= Problem to solve =
Begin with the line that holds "def bindingLive (s". Output it and all remaining lines of the material, verbatim, ending with the last.

= Extracted information =
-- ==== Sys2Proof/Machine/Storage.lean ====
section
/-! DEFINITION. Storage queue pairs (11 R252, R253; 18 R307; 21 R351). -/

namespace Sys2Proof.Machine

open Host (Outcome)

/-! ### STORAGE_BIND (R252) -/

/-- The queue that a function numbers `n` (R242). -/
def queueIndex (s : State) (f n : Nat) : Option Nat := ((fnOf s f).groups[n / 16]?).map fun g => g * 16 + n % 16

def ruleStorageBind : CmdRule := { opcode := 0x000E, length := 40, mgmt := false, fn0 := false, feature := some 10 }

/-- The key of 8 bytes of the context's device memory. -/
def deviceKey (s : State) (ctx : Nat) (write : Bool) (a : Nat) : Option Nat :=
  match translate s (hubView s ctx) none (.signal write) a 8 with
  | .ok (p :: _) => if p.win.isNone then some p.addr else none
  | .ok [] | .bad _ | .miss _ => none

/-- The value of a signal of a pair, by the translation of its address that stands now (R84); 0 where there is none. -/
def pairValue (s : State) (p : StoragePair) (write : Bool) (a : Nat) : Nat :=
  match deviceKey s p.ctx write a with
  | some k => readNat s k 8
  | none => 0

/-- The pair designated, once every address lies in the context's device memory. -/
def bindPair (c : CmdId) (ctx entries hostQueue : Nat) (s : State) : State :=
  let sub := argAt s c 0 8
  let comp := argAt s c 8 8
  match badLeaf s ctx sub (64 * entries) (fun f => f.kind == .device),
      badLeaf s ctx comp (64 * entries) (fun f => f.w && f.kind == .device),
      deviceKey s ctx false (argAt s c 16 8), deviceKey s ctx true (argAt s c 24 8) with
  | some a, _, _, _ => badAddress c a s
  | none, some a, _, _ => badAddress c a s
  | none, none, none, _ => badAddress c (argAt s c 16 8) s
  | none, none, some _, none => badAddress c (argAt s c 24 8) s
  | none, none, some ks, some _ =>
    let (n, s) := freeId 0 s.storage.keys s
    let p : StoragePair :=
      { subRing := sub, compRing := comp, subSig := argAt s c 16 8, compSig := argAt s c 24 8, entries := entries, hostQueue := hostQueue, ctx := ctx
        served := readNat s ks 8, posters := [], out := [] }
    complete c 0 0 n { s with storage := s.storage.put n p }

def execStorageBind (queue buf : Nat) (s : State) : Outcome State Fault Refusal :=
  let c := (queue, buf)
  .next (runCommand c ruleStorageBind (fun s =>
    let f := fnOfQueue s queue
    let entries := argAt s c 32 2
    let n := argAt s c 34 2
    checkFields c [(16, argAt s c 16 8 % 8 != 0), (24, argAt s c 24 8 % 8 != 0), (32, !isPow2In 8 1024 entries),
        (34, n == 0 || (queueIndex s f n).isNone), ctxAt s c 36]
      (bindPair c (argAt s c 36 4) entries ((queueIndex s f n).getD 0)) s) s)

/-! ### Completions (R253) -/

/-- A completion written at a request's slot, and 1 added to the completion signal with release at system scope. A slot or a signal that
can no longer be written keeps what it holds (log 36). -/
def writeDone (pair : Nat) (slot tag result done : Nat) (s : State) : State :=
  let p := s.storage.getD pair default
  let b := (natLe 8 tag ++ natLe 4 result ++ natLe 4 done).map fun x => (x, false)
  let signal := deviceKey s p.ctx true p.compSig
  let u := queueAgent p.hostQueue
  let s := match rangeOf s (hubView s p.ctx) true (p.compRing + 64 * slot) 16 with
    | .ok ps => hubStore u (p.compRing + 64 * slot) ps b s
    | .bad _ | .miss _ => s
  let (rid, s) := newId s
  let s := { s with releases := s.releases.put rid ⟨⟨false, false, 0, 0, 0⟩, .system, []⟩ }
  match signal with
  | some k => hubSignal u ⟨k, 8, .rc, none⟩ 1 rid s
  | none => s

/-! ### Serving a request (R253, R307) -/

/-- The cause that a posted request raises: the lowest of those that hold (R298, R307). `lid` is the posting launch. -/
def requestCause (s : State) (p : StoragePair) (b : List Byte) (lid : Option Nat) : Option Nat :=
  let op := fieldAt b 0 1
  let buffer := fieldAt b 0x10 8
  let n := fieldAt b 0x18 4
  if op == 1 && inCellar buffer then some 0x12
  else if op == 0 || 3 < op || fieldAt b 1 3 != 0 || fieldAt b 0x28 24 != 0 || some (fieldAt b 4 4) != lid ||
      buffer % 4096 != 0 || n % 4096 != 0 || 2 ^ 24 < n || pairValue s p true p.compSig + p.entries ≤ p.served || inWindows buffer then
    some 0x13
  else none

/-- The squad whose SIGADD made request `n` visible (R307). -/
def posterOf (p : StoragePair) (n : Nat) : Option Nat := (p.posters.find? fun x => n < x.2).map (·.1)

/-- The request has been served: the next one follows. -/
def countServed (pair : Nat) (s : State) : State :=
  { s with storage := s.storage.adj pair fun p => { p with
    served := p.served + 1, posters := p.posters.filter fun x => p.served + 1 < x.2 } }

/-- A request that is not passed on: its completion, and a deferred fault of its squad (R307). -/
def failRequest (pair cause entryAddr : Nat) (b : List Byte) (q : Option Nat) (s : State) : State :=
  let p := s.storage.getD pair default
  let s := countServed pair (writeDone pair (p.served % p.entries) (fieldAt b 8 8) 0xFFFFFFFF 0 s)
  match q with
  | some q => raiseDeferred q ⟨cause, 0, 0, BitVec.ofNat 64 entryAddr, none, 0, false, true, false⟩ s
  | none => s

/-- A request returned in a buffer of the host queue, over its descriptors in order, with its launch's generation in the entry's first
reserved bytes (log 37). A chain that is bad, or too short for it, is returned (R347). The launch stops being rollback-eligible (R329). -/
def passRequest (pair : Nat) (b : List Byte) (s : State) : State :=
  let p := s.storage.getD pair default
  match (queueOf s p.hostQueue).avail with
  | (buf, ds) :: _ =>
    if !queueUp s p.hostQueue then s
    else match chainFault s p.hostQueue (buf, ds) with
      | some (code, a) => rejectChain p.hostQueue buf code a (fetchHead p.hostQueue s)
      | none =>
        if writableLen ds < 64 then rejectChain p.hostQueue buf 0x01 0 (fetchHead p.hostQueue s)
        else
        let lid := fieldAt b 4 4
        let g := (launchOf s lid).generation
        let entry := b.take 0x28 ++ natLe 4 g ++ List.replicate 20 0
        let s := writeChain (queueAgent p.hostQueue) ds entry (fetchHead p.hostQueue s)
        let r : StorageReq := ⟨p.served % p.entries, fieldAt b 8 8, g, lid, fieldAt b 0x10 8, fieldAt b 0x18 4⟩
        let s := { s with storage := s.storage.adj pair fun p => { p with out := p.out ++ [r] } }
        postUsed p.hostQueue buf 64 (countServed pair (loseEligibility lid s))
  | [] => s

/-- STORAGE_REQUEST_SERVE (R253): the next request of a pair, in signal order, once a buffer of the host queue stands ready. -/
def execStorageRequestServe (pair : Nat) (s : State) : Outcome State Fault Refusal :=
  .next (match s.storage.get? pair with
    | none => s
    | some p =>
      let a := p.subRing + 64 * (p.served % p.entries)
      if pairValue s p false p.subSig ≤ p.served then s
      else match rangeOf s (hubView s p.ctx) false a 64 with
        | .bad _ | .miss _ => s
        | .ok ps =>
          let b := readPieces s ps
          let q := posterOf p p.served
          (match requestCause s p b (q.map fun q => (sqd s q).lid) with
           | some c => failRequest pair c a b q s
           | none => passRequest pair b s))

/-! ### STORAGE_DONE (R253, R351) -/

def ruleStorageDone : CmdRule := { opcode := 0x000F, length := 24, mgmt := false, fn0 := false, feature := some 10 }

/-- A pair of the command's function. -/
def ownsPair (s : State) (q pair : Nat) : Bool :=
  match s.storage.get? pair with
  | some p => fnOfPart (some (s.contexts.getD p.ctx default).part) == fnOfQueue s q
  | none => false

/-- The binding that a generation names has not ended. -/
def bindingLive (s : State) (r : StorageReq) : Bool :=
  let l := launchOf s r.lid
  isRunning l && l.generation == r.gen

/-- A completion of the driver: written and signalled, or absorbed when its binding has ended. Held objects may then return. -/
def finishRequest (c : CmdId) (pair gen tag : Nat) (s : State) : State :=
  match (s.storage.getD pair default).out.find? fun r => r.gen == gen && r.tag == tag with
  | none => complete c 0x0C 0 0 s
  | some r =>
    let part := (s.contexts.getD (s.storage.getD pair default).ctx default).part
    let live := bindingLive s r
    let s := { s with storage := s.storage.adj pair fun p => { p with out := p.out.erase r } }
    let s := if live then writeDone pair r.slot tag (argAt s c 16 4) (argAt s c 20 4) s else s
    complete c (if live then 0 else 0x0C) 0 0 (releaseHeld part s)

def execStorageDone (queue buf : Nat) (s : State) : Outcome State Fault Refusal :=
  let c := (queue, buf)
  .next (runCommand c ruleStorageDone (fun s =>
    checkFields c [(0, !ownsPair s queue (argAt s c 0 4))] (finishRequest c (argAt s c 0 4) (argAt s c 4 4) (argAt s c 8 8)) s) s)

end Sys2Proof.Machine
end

= Output of the exercise =
def bindingLive (s : State) (r : StorageReq) : Bool :=
  let l := launchOf s r.lid
  isRunning l && l.generation == r.gen

/-- A completion of the driver: written and signalled, or absorbed when its binding has ended. Held objects may then return. -/
def finishRequest (c : CmdId) (pair gen tag : Nat) (s : State) : State :=
  match (s.storage.getD pair default).out.find? fun r => r.gen == gen && r.tag == tag with
  | none => complete c 0x0C 0 0 s
  | some r =>
    let part := (s.contexts.getD (s.storage.getD pair default).ctx default).part
    let live := bindingLive s r
    let s := { s with storage := s.storage.adj pair fun p => { p with out := p.out.erase r } }
    let s := if live then writeDone pair r.slot tag (argAt s c 16 4) (argAt s c 20 4) s else s
    complete c (if live then 0 else 0x0C) 0 0 (releaseHeld part s)

def execStorageDone (queue buf : Nat) (s : State) : Outcome State Fault Refusal :=
  let c := (queue, buf)
  .next (runCommand c ruleStorageDone (fun s =>
    checkFields c [(0, !ownsPair s queue (argAt s c 0 4))] (finishRequest c (argAt s c 0 4) (argAt s c 4 4) (argAt s c 8 8)) s) s)

end Sys2Proof.Machine
end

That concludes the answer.